# TASK INSTRUCTIONS
In the records that follow, the lines from the one containing "Nat → BitVec w" to the one containing "multiple of 8. -/", inclusive, are to be given again exactly.

# EXERCISE INPUT
-- ==== Sys2Proof/Machine/Endianness.lean ====
section
/-! DEFINITION. The endianness model: BSWAP, ENDCONV, ENDEQ (`44_endianness.md`). -/

namespace Sys2Proof.Machine

/-- `res(t)` (R89): `native` is a name for the order the instance was built with. -/
def resolve (c : Config) : OrderTag → ByteOrder
  | .little => .little
  | .big => .big
  | .native => c.nativeOrder

/-- Equality of tags is equality of what they resolve to (R88). -/
def sameOrder (c : Config) (t u : OrderTag) : Bool :=
  resolve c t = resolve c u

/-- Byte `k` of a value, from the least significant end (`20_memory.md` R27). -/
def byteOf {w : Nat} (x : BitVec w) (k : Nat) : BitVec 8 := x.extractLsb' (8 * k) 8

/-- The loop of R91 after its first `k` turns, `n` the number of bytes: byte `j` of the result is
byte `n-1-j` of `x` for each `j < k`, the bytes above are 0. -/
def reversedBelow {w : Nat} (x : BitVec w) (n : Nat) : Nat → BitVec w
  | 0 => 0
  | k + 1 => reversedBelow x n k ||| ((byteOf x (n - 1 - k)).setWidth w <<< (8 * k))

/-- `rev_w(x)` (R90); `w` is a multiple of 8. -/
def reverseBytes {w : Nat} (x : BitVec w) : BitVec w := reversedBelow x (w / 8) (w / 8)

/-- `ENDCONV_w(x, ta, tb)` (R92). -/
def convertOrder {w : Nat} (c : Config) (x : BitVec w) (source target : OrderTag) : BitVec w :=
  if sameOrder c source target then x else reverseBytes x

/-- BSWAP, byte_reversal_unit (R91). That strict mode removes it is decided on its word
(`30_encoding.md` R50, R52). -/
def execBswap (w : Width) (s : State) : Host.Outcome State Fault Refusal :=
  .next (s.driveValue (reverseBytes (s.operand w)))

/-- ENDCONV, byte_reversal_unit (R92). -/
def execEndconv (w : Width) (source target : OrderTag) (s : State) :
    Host.Outcome State Fault Refusal :=
  .next (s.driveValue (convertOrder s.config (s.operand w) source target))

/-- ENDEQ (R93). -/
def execEndeq (left right : OrderTag) (s : State) : Host.Outcome State Fault Refusal :=
  .next (s.driveTruth (sameOrder s.config left right))

end Sys2Proof.Machine
end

# EXERCISE ANSWER
def reversedBelow {w : Nat} (x : BitVec w) (n : Nat) : Nat → BitVec w
  | 0 => 0
  | k + 1 => reversedBelow x n k ||| ((byteOf x (n - 1 - k)).setWidth w <<< (8 * k))

/-- `rev_w(x)` (R90); `w` is a multiple of 8. -/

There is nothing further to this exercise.